### Exercise:
Look through the data below and, wherever a line carries the word "toMax", please copy that line.

•••••

-- ==== Sys2Proof/Machine/Float.lean ====
section
/-! DEFINITION. Floating point (R251 to R263): the formats, exact values, the one rounding of R255 with its overflow and
its exceptions, NaN results, stochastic rounding, and the arithmetic, comparisons and conversions over encodings.

An encoding is a natural number; a finite value is a sign, a natural mantissa and an exponent of two, so that every
result is formed exactly and rounded once. -/

namespace Sys2Proof.Machine

/-! ### Formats (R251) -/

/-- What the all-ones exponent means (R251). -/
inductive Specials where
  /-- IEEE infinities and NaNs. -/
  | ieee
  /-- No infinity; only the all-ones fraction is a NaN. -/
  | nanOnly
  /-- Neither. -/
  | none
  deriving DecidableEq, Repr

/-- A floating-point format: fraction bits, exponent bits, bias, and its specials (R251). -/
structure Fmt where
  m : Nat
  eb : Nat
  bias : Nat
  sp : Specials
  deriving DecidableEq, Repr

/-- FP64. -/
def fp64 : Fmt := ⟨52, 11, 1023, .ieee⟩
/-- FP32. -/
def fp32 : Fmt := ⟨23, 8, 127, .ieee⟩
/-- FP16. -/
def fp16 : Fmt := ⟨10, 5, 15, .ieee⟩
/-- BF16. -/
def bf16 : Fmt := ⟨7, 8, 127, .ieee⟩
/-- FP8 E5M2. -/
def e5m2 : Fmt := ⟨2, 5, 15, .ieee⟩
/-- FP8 E4M3. -/
def e4m3 : Fmt := ⟨3, 4, 7, .nanOnly⟩
/-- FP6 E3M2. -/
def e3m2 : Fmt := ⟨2, 3, 3, .none⟩
/-- FP6 E2M3. -/
def e2m3 : Fmt := ⟨3, 2, 1, .none⟩
/-- FP4 E2M1. -/
def e2m1 : Fmt := ⟨1, 2, 1, .none⟩

/-- The sign bit's weight. -/
def Fmt.signW (f : Fmt) : Nat := 2 ^ (f.eb + f.m)
/-- The magnitude encoding of infinity in an IEEE format. -/
def Fmt.infEnc (f : Fmt) : Nat := (2 ^ f.eb - 1) * 2 ^ f.m
/-- The magnitude encoding of the largest finite value (R251). -/
def Fmt.maxEnc (f : Fmt) : Nat :=
  match f.sp with
  | .ieee => f.infEnc - 1
  | .nanOnly => 2 ^ (f.eb + f.m) - 2
  | .none => 2 ^ (f.eb + f.m) - 1
/-- The exponent of the smallest subnormal's unit. -/
def Fmt.qmin (f : Fmt) : Int := 1 - (f.bias : Int) - f.m
/-- The sign of an encoding. -/
def Fmt.signOf (f : Fmt) (x : Nat) : Bool := x / f.signW % 2 == 1
/-- The magnitude of an encoding. -/
def Fmt.mag (f : Fmt) (x : Nat) : Nat := x % f.signW
/-- A signed encoding. -/
def Fmt.withSign (f : Fmt) (s : Bool) (mag : Nat) : Nat := mag + s.toNat * f.signW

/-- The canonical NaN (R254). -/
def Fmt.canonNan (f : Fmt) : Nat :=
  match f.sp with
  | .ieee => f.infEnc + 2 ^ (f.m - 1)
  | .nanOnly => 2 ^ (f.eb + f.m) - 1
  | .none => 0

/-- Whether an encoding is a NaN (R251). -/
def Fmt.isNan (f : Fmt) (x : Nat) : Bool :=
  match f.sp with
  | .ieee => decide (f.infEnc < f.mag x)
  | .nanOnly => f.mag x == 2 ^ (f.eb + f.m) - 1
  | .none => false

/-- Whether an encoding is an infinity. -/
def Fmt.isInf (f : Fmt) (x : Nat) : Bool := f.sp == .ieee && f.mag x == f.infEnc

/-- Whether a NaN is signalling: its quiet bit is 0 (R251). -/
def Fmt.isSnan (f : Fmt) (x : Nat) : Bool := f.isNan x && x / 2 ^ (f.m - 1) % 2 == 0

/-- A NaN quieted (R260). -/
def Fmt.quiet (f : Fmt) (x : Nat) : Nat := if f.isSnan x then x + 2 ^ (f.m - 1) else x

/-- The mantissa and exponent of a finite encoding: its magnitude is `mant * 2 ^ exp` (R251). -/
def Fmt.parts (f : Fmt) (x : Nat) : Nat × Int :=
  let e := f.mag x / 2 ^ f.m
  let fr := x % 2 ^ f.m
  if e = 0 then (fr, f.qmin) else (2 ^ f.m + fr, f.qmin + (e : Int) - 1)

/-! ### Rounding (R255 to R257, R261) -/

/-- A rounding direction; stochastic carries its 32-bit random value (R256, R261). -/
inductive Dir where
  | rne
  | rtz
  | rdn
  | rup
  | rs (r : Nat)
  deriving DecidableEq, Repr

/-- A result and the exceptions it signals. -/
structure FRes where
  val : Nat
  exc : FExc := {}
  deriving DecidableEq, Repr

/-- Whether a truncated magnitude moves one unit away from zero: `rem` of `2 ^ sh` was cut off an odd or even quotient. -/
def Dir.away (d : Dir) (s : Bool) (odd : Bool) (rem sh : Nat) : Bool :=
  match d with
  | .rne => decide (2 ^ sh < 2 * rem) || (decide (2 * rem = 2 ^ sh) && odd)
  | .rtz => false
  | .rdn => s && rem != 0
  | .rup => !s && rem != 0
  | .rs r => decide (r < rem * 2 ^ 32 / 2 ^ sh)

/-- `mant * 2 ^ exp` as a multiple of `2 ^ q`, rounded; the second component says whether it was inexact.  A nonzero
magnitude below `2 ^ -33` units is rounded by the direction alone. -/
def roundAt (d : Dir) (s : Bool) (mant : Nat) (exp q : Int) : Nat × Bool :=
  if q ≤ exp then (mant * 2 ^ (exp - q).toNat, false)
  else if mant = 0 then (0, false)
  else
    let sh := (q - exp).toNat
    if Nat.log2 mant + 34 < sh then
      (match d with
        | .rdn => s.toNat
        | .rup => (!s).toNat
        | _ => 0, true)
    else
      let quo := mant / 2 ^ sh
      let rem := mant % 2 ^ sh
      (quo + (d.away s (quo % 2 == 1) rem sh).toNat, rem != 0)

/-- What an overflowing result becomes (R257). -/
def Fmt.overflowed (f : Fmt) (d : Dir) (sat s : Bool) : Nat :=
  let toMax := sat || f.sp == .none || (match d with
    | .rtz => true
    | .rdn => !s
    | .rup => s
    | _ => false)
  f.withSign s (if toMax then f.maxEnc else if f.sp = .ieee then f.infEnc else f.canonNan)

/-- The rounding of a nonzero exact value to a format, with its exceptions (R255, R257, R259).  FP6 and FP4 overflow
signals invalid only (R353). -/
def Fmt.round (f : Fmt) (d : Dir) (sat s : Bool) (mant : Nat) (exp : Int) : FRes :=
  let e := (Nat.log2 mant : Int) + exp
  let emin : Int := 1 - (f.bias : Int)
  let q := max (e - f.m) f.qmin
  let (n, inexact) := roundAt d s mant exp q
  let enc := (q - f.qmin).toNat * 2 ^ f.m + n
  if f.maxEnc < enc then
    { val := f.overflowed d sat s, exc := if f.sp = .none then { nv := true } else { ovf := true, nx := true } }
  else
    let tiny := decide (e < emin)
      && !(decide (e + 1 = emin) && (roundAt d s mant exp (e - f.m)).1 == 2 ^ (f.m + 1))
    { val := f.withSign s enc, exc := { unf := tiny && inexact, nx := inexact } }

/-! ### NaN operands (R260) -/

/-- The result of an operation with a NaN operand: the first, quieted; invalid if any is signalling. -/
def Fmt.nanOf (f : Fmt) (xs : List Nat) : Option FRes :=
  match xs.find? f.isNan with
  | some x => some { val := f.quiet x, exc := { nv := xs.any f.isSnan } }
  | none => none

/-- An invalid operation without a NaN operand (R260). -/
def Fmt.invalid (f : Fmt) : FRes := { val := f.canonNan, exc := { nv := true } }

/-! ### Arithmetic (R255) -/

/-- The sum of two signed exact values, rounded; an exact zero takes the sign R255 gives. -/
def Fmt.sum (f : Fmt) (d : Dir) (s1 : Bool) (m1 : Nat) (e1 : Int) (s2 : Bool) (m2 : Nat) (e2 : Int) : FRes :=
  let e := min e1 e2
  let x : Int := m1 * 2 ^ (e1 - e).toNat
  let y : Int := m2 * 2 ^ (e2 - e).toNat
  let z := (if s1 then -x else x) + (if s2 then -y else y)
  if z = 0 then { val := f.withSign (if s1 = s2 then s1 else d == .rdn) 0 }
  else f.round d false (decide (z < 0)) z.natAbs e

/-- a + b, or a − b where `sub`. -/
def Fmt.add (f : Fmt) (d : Dir) (sub : Bool) (a b : Nat) : FRes :=
  match f.nanOf [a, b] with
  | some r => r
  | none =>
    let sb := f.signOf b != sub
    if f.isInf a then (if f.isInf b ∧ f.signOf a ≠ sb then f.invalid else { val := a })
    else if f.isInf b then { val := f.withSign sb f.infEnc }
    else f.sum d (f.signOf a) (f.parts a).1 (f.parts a).2 sb (f.parts b).1 (f.parts b).2

/-- Whether two operands are an infinity and a zero. -/
def Fmt.infTimesZero (f : Fmt) (a b : Nat) : Bool := (f.isInf a && f.mag b == 0) || (f.isInf b && f.mag a == 0)

/-- a × b. -/
def Fmt.mul (f : Fmt) (d : Dir) (a b : Nat) : FRes :=
  match f.nanOf [a, b] with
  | some r => r
  | none =>
    let s := f.signOf a != f.signOf b
    if f.infTimesZero a b then f.invalid
    else if f.isInf a || f.isInf b then { val := f.withSign s f.infEnc }
    else if f.mag a = 0 ∨ f.mag b = 0 then { val := f.withSign s 0 }
    else f.round d false s ((f.parts a).1 * (f.parts b).1) ((f.parts a).2 + (f.parts b).2)

/-- a × b + c, rounded once. -/
def Fmt.fma (f : Fmt) (d : Dir) (a b c : Nat) : FRes :=
  match f.nanOf [a, b, c] with
  | some r => { r with exc := r.exc.both { nv := f.infTimesZero a b } }
  | none =>
    let s := f.signOf a != f.signOf b
    if f.infTimesZero a b then f.invalid
    else if f.isInf a || f.isInf b then
      if f.isInf c ∧ f.signOf c ≠ s then f.invalid else { val := f.withSign s f.infEnc }
    else if f.isInf c then { val := c }
    else f.sum d s ((f.parts a).1 * (f.parts b).1) ((f.parts a).2 + (f.parts b).2) (f.signOf c) (f.parts c).1
      (f.parts c).2

/-- FLDEXP: a × 2^n (R345). -/
def Fmt.ldexp (f : Fmt) (d : Dir) (a : Nat) (n : Int) : FRes :=
  match f.nanOf [a] with
  | some r => r
  | none =>
    if f.isInf a || f.mag a == 0 then { val := a }
    else f.round d false (f.signOf a) (f.parts a).1 ((f.parts a).2 + n)

/-! ### Minimum and maximum (R263) -/

/-- A key that orders the encodings that are not NaN, −0 below +0. -/
def Fmt.key (f : Fmt) (x : Nat) : Int := if f.signOf x then -(f.mag x : Int) - 1 else f.mag x

/-- The encoding of a key. -/
def Fmt.ofKey (f : Fmt) (k : Int) : Nat := if k < 0 then f.withSign true (-k - 1).toNat else k.toNat

/-- The lesser, or the greater. -/
def Fmt.pick (f : Fmt) (greater : Bool) (a b : Nat) : Nat :=
  if greater then (if f.key a < f.key b then b else a) else (if f.key b < f.key a then b else a)

/-- Minimum and maximum: one NaN is returned quieted. -/
def Fmt.minmax (f : Fmt) (greater : Bool) (a b : Nat) : FRes :=
  (f.nanOf [a, b]).getD { val := f.pick greater a b }

/-- minimumNumber and maximumNumber: one NaN gives the other operand. -/
def Fmt.minmaxNum (f : Fmt) (greater : Bool) (a b : Nat) : FRes :=
  let nv := f.isSnan a || f.isSnan b
  if f.isNan a then { val := if f.isNan b then f.quiet a else b, exc := { nv := nv } }
  else if f.isNan b then { val := a, exc := { nv := nv } }
  else { val := f.pick greater a b }

/-! ### Comparison and class (R348, R349) -/

/-- How two operands compare; zeros of either sign are equal. -/
def Fmt.rel (f : Fmt) (a b : Nat) : FRel :=
  if f.isNan a || f.isNan b then .un
  else if f.mag a = 0 ∧ f.mag b = 0 then .eq
  else if f.key a < f.key b then .lt
  else if f.key b < f.key a then .gt
  else .eq

/-- The conditions of R348. -/
def frelHolds (cond : Nat) (r : FRel) : Bool :=
  match cond with
  | 0 => r == .eq
  | 1 => r != .eq
  | 2 => r == .lt
  | 3 => r == .lt || r == .eq
  | 4 => r == .gt
  | 5 => r == .gt || r == .eq
  | 6 => r != .un
  | 7 => r == .un
  | 8 => r == .un || r == .lt
  | 9 => r == .un || r == .lt || r == .eq
  | 10 => r == .un || r == .gt
  | 11 => r == .un || r == .gt || r == .eq
  | 12 => r == .un || r == .eq
  | _ => r == .lt || r == .gt

/-- Invalid of a comparison: a signalling NaN, or a quiet one under conditions 2 to 5 (R348). -/
def Fmt.cmpExc (f : Fmt) (cond a b : Nat) : FExc :=
  { nv := f.isSnan a || f.isSnan b || (decide (2 ≤ cond) && decide (cond ≤ 5) && (f.isNan a || f.isNan b)) }

/-- The class bit of R349. -/
def Fmt.classBit (f : Fmt) (x : Nat) : Nat :=
  if f.isSnan x then 8
  else if f.isNan x then 9
  else
    let k := if f.isInf x then 0 else if f.mag x = 0 then 3 else if f.mag x < 2 ^ f.m then 2 else 1
    if f.signOf x then k else 7 - k

/-! ### Integral values, exponents and conversions (R350 to R354) -/

/-- FRND: never inexact; a zero keeps the sign (R350). -/
def Fmt.rint (f : Fmt) (d : Dir) (a : Nat) : FRes :=
  match f.nanOf [a] with
  | some r => r
  | none =>
    if f.isInf a || f.mag a == 0 then { val := a }
    else
      let n := (roundAt d (f.signOf a) (f.parts a).1 (f.parts a).2 0).1
      if n = 0 then { val := f.withSign (f.signOf a) 0 }
      else { val := (f.round .rne false (f.signOf a) n 0).val }

/-- FGETEXP (R350). -/
def Fmt.getexp (f : Fmt) (a : Nat) : FRes :=
  if f.isNan a then { val := 0x7FFFFFFF, exc := { nv := true } }
  else if f.isInf a then { val := 0x7FFFFFFF }
  else if f.mag a = 0 then { val := 0x80000000, exc := { dz := true } }
  else { val := (BitVec.ofInt 32 ((Nat.log2 (f.parts a).1 : Int) + (f.parts a).2)).toNat }

/-- To an integer between `lo` and `hi` of `w` bits (R260, R351). -/
def Fmt.toInteger (f : Fmt) (d : Dir) (w : Nat) (lo hi : Int) (a : Nat) : FRes :=
  let out (x : Int) (bad : Bool) : FRes := { val := (BitVec.ofInt w x).toNat, exc := { nv := bad } }
  if f.isNan a then out 0 true
  else
    let s := f.signOf a
    if f.isInf a then out (if s then lo else hi) true
    else
      let n : Int := (roundAt d s (f.parts a).1 (f.parts a).2 0).1
      let x := if s then -n else n
      if x < lo then out lo true else if hi < x then out hi true else out x false

/-- From an integer (R351). -/
def Fmt.ofInteger (f : Fmt) (d : Dir) (x : Int) : FRes :=
  if x = 0 then { val := 0 } else f.round d false (decide (x < 0)) x.natAbs 0

/-- Format `f` to format `g` (R255, R257, R260). -/
def Fmt.convert (f g : Fmt) (d : Dir) (sat : Bool) (a : Nat) : FRes :=
  let s := f.signOf a
  if f.isNan a then
    match g.sp with
    | .none => { val := 0, exc := { nv := true } }
    | .nanOnly => { val := g.withSign s g.canonNan, exc := { nv := f.isSnan a } }
    | .ieee =>
      let fr := a % 2 ^ f.m * 2 ^ g.m / 2 ^ f.m
      { val := g.withSign s (g.infEnc + (fr % 2 ^ (g.m - 1)) + 2 ^ (g.m - 1)), exc := { nv := f.isSnan a } }
  else if f.isInf a then
    match g.sp with
    | .none => { val := g.withSign s g.maxEnc, exc := { nv := true } }
    | .nanOnly => { val := g.withSign s (if sat then g.maxEnc else g.canonNan) }
    | .ieee => { val := g.withSign s (if sat then g.maxEnc else g.infEnc) }
  else if f.mag a = 0 then { val := g.withSign s 0 }
  else g.round d sat s (f.parts a).1 (f.parts a).2

/-! ### Stochastic rounding (R261, R262) -/

/-- The mixer of R261. -/
def mix (x : Word) : Word :=
  let x := x ^^^ (x >>> 16)
  let x := x * 0x7FEB352D
  let x := x ^^^ (x >>> 15)
  let x := x * 0x846CA68B
  x ^^^ (x >>> 16)

/-- The block's part of the hash (R261): NODEID, LAUNCHES at launch (R118), gang index and rank. -/
def NodeInfo.hash (i : NodeInfo) : Word :=
  mix (i.nodeId ^^^ mix (i.launches ^^^ mix (BitVec.ofNat 32 (i.g * 8 + i.rank))))

/-- The random value of element `e` of a lane's result (R261). -/
def rsValue (i : NodeInfo) (t : Thr) (w l e : Nat) : Word :=
  mix (t.srSeed ^^^ mix (i.hash ^^^ mix (BitVec.ofNat 32 ((w * 32 + l) * 4 + e) ^^^ mix (t.srCnt.getD l 0))))

/-- The counts of the lanes of `m` advanced (R262). -/
def Thr.bumpRs (t : Thr) (m : Word) : Thr :=
  { t with srCnt := t.srCnt.mapIdx fun l n => if m.getLsbD l then n + 1 else n }

/-- The direction of FRM.RM (R258). -/
def dirOfFrm (frm : Word) : Dir :=
  match frm.toNat % 4 with
  | 0 => .rne
  | 1 => .rtz
  | 2 => .rdn
  | _ => .rup

/-- The direction an RMODE field gives (R256); `r` is the random value of the lane's element. -/
def dirOf (frm : Word) (rmode : Nat) (r : Word) : Dir :=
  match rmode with
  | 0 => dirOfFrm frm
  | 1 => .rne
  | 2 => .rtz
  | 3 => .rdn
  | 4 => .rup
  | _ => .rs r.toNat

/-! ### Packed halves (R253) -/

/-- Half `h` of a word. -/
def halfOf (x : Word) (h : Nat) : Nat := x.toNat / 2 ^ (16 * h) % 2 ^ 16

/-- An operation on both halves of two or three words (R355). -/
def onHalves (f : Nat → FRes) : FRes :=
  { val := (f 0).val + 2 ^ 16 * (f 1).val, exc := (f 0).exc.both (f 1).exc }

/-- A word with bits `lo` to `lo + n - 1` replaced. -/
def insertBits (d : Word) (lo n v : Nat) : Word :=
  let m : Word := BitVec.ofNat 32 ((2 ^ n - 1) * 2 ^ lo)
  (d &&& ~~~m) ||| (BitVec.ofNat 32 (v * 2 ^ lo) &&& m)

end Sys2Proof.Machine
end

•••••

### Response:
  let toMax := sat || f.sp == .none || (match d with
  f.withSign s (if toMax then f.maxEnc else if f.sp = .ieee then f.infEnc else f.canonNan)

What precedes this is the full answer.